**ASSIGNMENT**
Your answer must be an exact transcription of every entry.

===== DATASET ENTRIES

-- ==== Sys2Proof/Machine/BitSource.lean ====
section
/-! DEFINITION. The bit source commands (41_bitsource.md). -/

namespace Sys2Proof.Machine

/-! ### TakeBit and NextBit -/

/-- The next bit of the buffer: bit `7 - bpos` of `buf[rpos]` (R101). -/
def bitAt (b : Bsrc) : Bool := (b.buf.getD b.rpos 0).getLsbD (7 - b.bpos.toNat)

/-- The source after its next bit was taken (R101). -/
def advance (b : Bsrc) : Bsrc :=
  if b.bpos = 7 then { b with bpos := 0, rpos := b.rpos + 1 } else { b with bpos := b.bpos + 1 }

/-- The buffer is exhausted (R24, R102). -/
def exhausted (b : Bsrc) : Bool := b.buf.length ≤ b.rpos

/-- A source with an empty buffer, otherwise unchanged (R102). -/
def emptied (b : Bsrc) : Bsrc := { b with buf := [], rpos := 0, bpos := 0 }

/-- What NextBit answers (R105), or that it waits for the port I endpoint. -/
inductive BitEnd where
  | bit (b : Bool)
  | eod
  | ioErr
  | waiting
  deriving DecidableEq, Repr

/-- `TakeBit()` (R101). -/
def State.takeBit (s : State) : BitEnd × State := (.bit (bitAt s.bsrc), s.setBsrc (advance s.bsrc))

/-- NextBit from inside its refill: with the answers at hand, the refill ends and a bit is taken, or it ends without a
bit, or it waits (R102, R104, R105). -/
def State.refillBit (s : State) : BitEnd × State :=
  match s.refill with
  | (.filled, t) => t.takeBit
  | (.eod, t) => (.eod, t)
  | (.ioErr, t) => (.ioErr, t)
  | (.waiting, t) => (.waiting, t)

/-- `NextBit()` (R105): an exhausted buffer is emptied and refilled first. -/
def State.nextBit (s : State) : BitEnd × State :=
  if exhausted s.bsrc then (s.setBsrc (emptied s.bsrc)).refillBit else s.takeBit

/-! ### The bodies -/

/-- End or suspend SRC_NEXT_BIT with what NextBit answered (R107). -/
def nextBitEnd : BitEnd × State → State
  | (.bit b, s) => s.respond .ok (bitWord b) []
  | (.eod, s) => s.respond .eod 0 []
  | (.ioErr, s) => s.respond .eIo 0 []
  | (.waiting, s) => s.wait .srcNextBit

/-- The value after one more bit, first bit most significant (R108). -/
def shiftIn (v : Byte) (b : Bool) : Byte := (v <<< 1) ||| (if b then 1 else 0)

/-- SRC_NEXT_BYTE from the answer to one NextBit on, with `left` bits to read after this one and `v` the bits read
before it: `7 - left` bits were read (R108). -/
def nextByteFrom : Nat → Byte → BitEnd × State → State
  | 0, v, (.bit b, s) => s.respond .ok (partialByteWord 8 (shiftIn v b)) []
  | left + 1, v, (.bit b, s) => nextByteFrom left (shiftIn v b) s.nextBit
  | left, v, (.eod, s) => s.respond .eod (partialByteWord (7 - left) v) []
  | left, v, (.ioErr, s) => s.respond .eIo (partialByteWord (7 - left) v) []
  | left, v, (.waiting, s) => s.wait (.srcNextByte left v)

/-- The body of SRC_OPEN (R106): a new source, the old buffer dropped. -/
def srcOpenBody (batch : Word) (s : State) : State :=
  (s.setBsrc ⟨true, batch, [], 0, 0⟩).respond .ok 0 []

/-- The body of SRC_NEXT_BIT (R107). -/
def srcNextBitBody (s : State) : State :=
  if s.bsrc.isOpen then nextBitEnd s.nextBit else s.raise .eClosed 0

/-- The body of SRC_NEXT_BYTE (R108). -/
def srcNextByteBody (s : State) : State :=
  if s.bsrc.isOpen then nextByteFrom 7 0 s.nextBit else s.raise .eClosed 0

/-- The whole bytes held and not consumed (R109). -/
def unconsumed (b : Bsrc) : List Byte := b.buf.drop (b.rpos + if b.bpos = 0 then 0 else 1)

/-- The body of SRC_TAKE_UNCONSUMED (R109). -/
def srcTakeUnconsumedBody (s : State) : State :=
  if s.bsrc.isOpen then
    let out := unconsumed s.bsrc
    (s.setBsrc { emptied s.bsrc with isOpen := false }).respond .ok (resultWord out.length) out
  else s.raise .eClosed 0

/-! ### The commands -/

/-- SRC_OPEN (R106). -/
def execSrcOpen (o : Operands) (s : State) : Host.Outcome State Fault Refusal :=
  checked (.srcOpen o) s (srcOpenBody o.arg)

/-- SRC_NEXT_BIT (R107). -/
def execSrcNextBit (o : Operands) (s : State) : Host.Outcome State Fault Refusal :=
  checked (.srcNextBit o) s srcNextBitBody

/-- SRC_NEXT_BYTE (R108). -/
def execSrcNextByte (o : Operands) (s : State) : Host.Outcome State Fault Refusal :=
  checked (.srcNextByte o) s srcNextByteBody

/-- SRC_TAKE_UNCONSUMED (R109). -/
def execSrcTakeUnconsumed (o : Operands) (s : State) : Host.Outcome State Fault Refusal :=
  checked (.srcTakeUnconsumed o) s srcTakeUnconsumedBody

end Sys2Proof.Machine
end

==========

**SOLUTION TO THIS TASK**
-- ==== Sys2Proof/Machine/BitSource.lean ====
section
/-! DEFINITION. The bit source commands (41_bitsource.md). -/

namespace Sys2Proof.Machine

/-! ### TakeBit and NextBit -/

/-- The next bit of the buffer: bit `7 - bpos` of `buf[rpos]` (R101). -/
def bitAt (b : Bsrc) : Bool := (b.buf.getD b.rpos 0).getLsbD (7 - b.bpos.toNat)

/-- The source after its next bit was taken (R101). -/
def advance (b : Bsrc) : Bsrc :=
  if b.bpos = 7 then { b with bpos := 0, rpos := b.rpos + 1 } else { b with bpos := b.bpos + 1 }

/-- The buffer is exhausted (R24, R102). -/
def exhausted (b : Bsrc) : Bool := b.buf.length ≤ b.rpos

/-- A source with an empty buffer, otherwise unchanged (R102). -/
def emptied (b : Bsrc) : Bsrc := { b with buf := [], rpos := 0, bpos := 0 }

/-- What NextBit answers (R105), or that it waits for the port I endpoint. -/
inductive BitEnd where
  | bit (b : Bool)
  | eod
  | ioErr
  | waiting
  deriving DecidableEq, Repr

/-- `TakeBit()` (R101). -/
def State.takeBit (s : State) : BitEnd × State := (.bit (bitAt s.bsrc), s.setBsrc (advance s.bsrc))

/-- NextBit from inside its refill: with the answers at hand, the refill ends and a bit is taken, or it ends without a
bit, or it waits (R102, R104, R105). -/
def State.refillBit (s : State) : BitEnd × State :=
  match s.refill with
  | (.filled, t) => t.takeBit
  | (.eod, t) => (.eod, t)
  | (.ioErr, t) => (.ioErr, t)
  | (.waiting, t) => (.waiting, t)

/-- `NextBit()` (R105): an exhausted buffer is emptied and refilled first. -/
def State.nextBit (s : State) : BitEnd × State :=
  if exhausted s.bsrc then (s.setBsrc (emptied s.bsrc)).refillBit else s.takeBit

/-! ### The bodies -/

/-- End or suspend SRC_NEXT_BIT with what NextBit answered (R107). -/
def nextBitEnd : BitEnd × State → State
  | (.bit b, s) => s.respond .ok (bitWord b) []
  | (.eod, s) => s.respond .eod 0 []
  | (.ioErr, s) => s.respond .eIo 0 []
  | (.waiting, s) => s.wait .srcNextBit

/-- The value after one more bit, first bit most significant (R108). -/
def shiftIn (v : Byte) (b : Bool) : Byte := (v <<< 1) ||| (if b then 1 else 0)

/-- SRC_NEXT_BYTE from the answer to one NextBit on, with `left` bits to read after this one and `v` the bits read
before it: `7 - left` bits were read (R108). -/
def nextByteFrom : Nat → Byte → BitEnd × State → State
  | 0, v, (.bit b, s) => s.respond .ok (partialByteWord 8 (shiftIn v b)) []
  | left + 1, v, (.bit b, s) => nextByteFrom left (shiftIn v b) s.nextBit
  | left, v, (.eod, s) => s.respond .eod (partialByteWord (7 - left) v) []
  | left, v, (.ioErr, s) => s.respond .eIo (partialByteWord (7 - left) v) []
  | left, v, (.waiting, s) => s.wait (.srcNextByte left v)

/-- The body of SRC_OPEN (R106): a new source, the old buffer dropped. -/
def srcOpenBody (batch : Word) (s : State) : State :=
  (s.setBsrc ⟨true, batch, [], 0, 0⟩).respond .ok 0 []

/-- The body of SRC_NEXT_BIT (R107). -/
def srcNextBitBody (s : State) : State :=
  if s.bsrc.isOpen then nextBitEnd s.nextBit else s.raise .eClosed 0

/-- The body of SRC_NEXT_BYTE (R108). -/
def srcNextByteBody (s : State) : State :=
  if s.bsrc.isOpen then nextByteFrom 7 0 s.nextBit else s.raise .eClosed 0

/-- The whole bytes held and not consumed (R109). -/
def unconsumed (b : Bsrc) : List Byte := b.buf.drop (b.rpos + if b.bpos = 0 then 0 else 1)

/-- The body of SRC_TAKE_UNCONSUMED (R109). -/
def srcTakeUnconsumedBody (s : State) : State :=
  if s.bsrc.isOpen then
    let out := unconsumed s.bsrc
    (s.setBsrc { emptied s.bsrc with isOpen := false }).respond .ok (resultWord out.length) out
  else s.raise .eClosed 0

/-! ### The commands -/

/-- SRC_OPEN (R106). -/
def execSrcOpen (o : Operands) (s : State) : Host.Outcome State Fault Refusal :=
  checked (.srcOpen o) s (srcOpenBody o.arg)

/-- SRC_NEXT_BIT (R107). -/
def execSrcNextBit (o : Operands) (s : State) : Host.Outcome State Fault Refusal :=
  checked (.srcNextBit o) s srcNextBitBody

/-- SRC_NEXT_BYTE (R108). -/
def execSrcNextByte (o : Operands) (s : State) : Host.Outcome State Fault Refusal :=
  checked (.srcNextByte o) s srcNextByteBody

/-- SRC_TAKE_UNCONSUMED (R109). -/
def execSrcTakeUnconsumed (o : Operands) (s : State) : Host.Outcome State Fault Refusal :=
  checked (.srcTakeUnconsumed o) s srcTakeUnconsumedBody

end Sys2Proof.Machine
end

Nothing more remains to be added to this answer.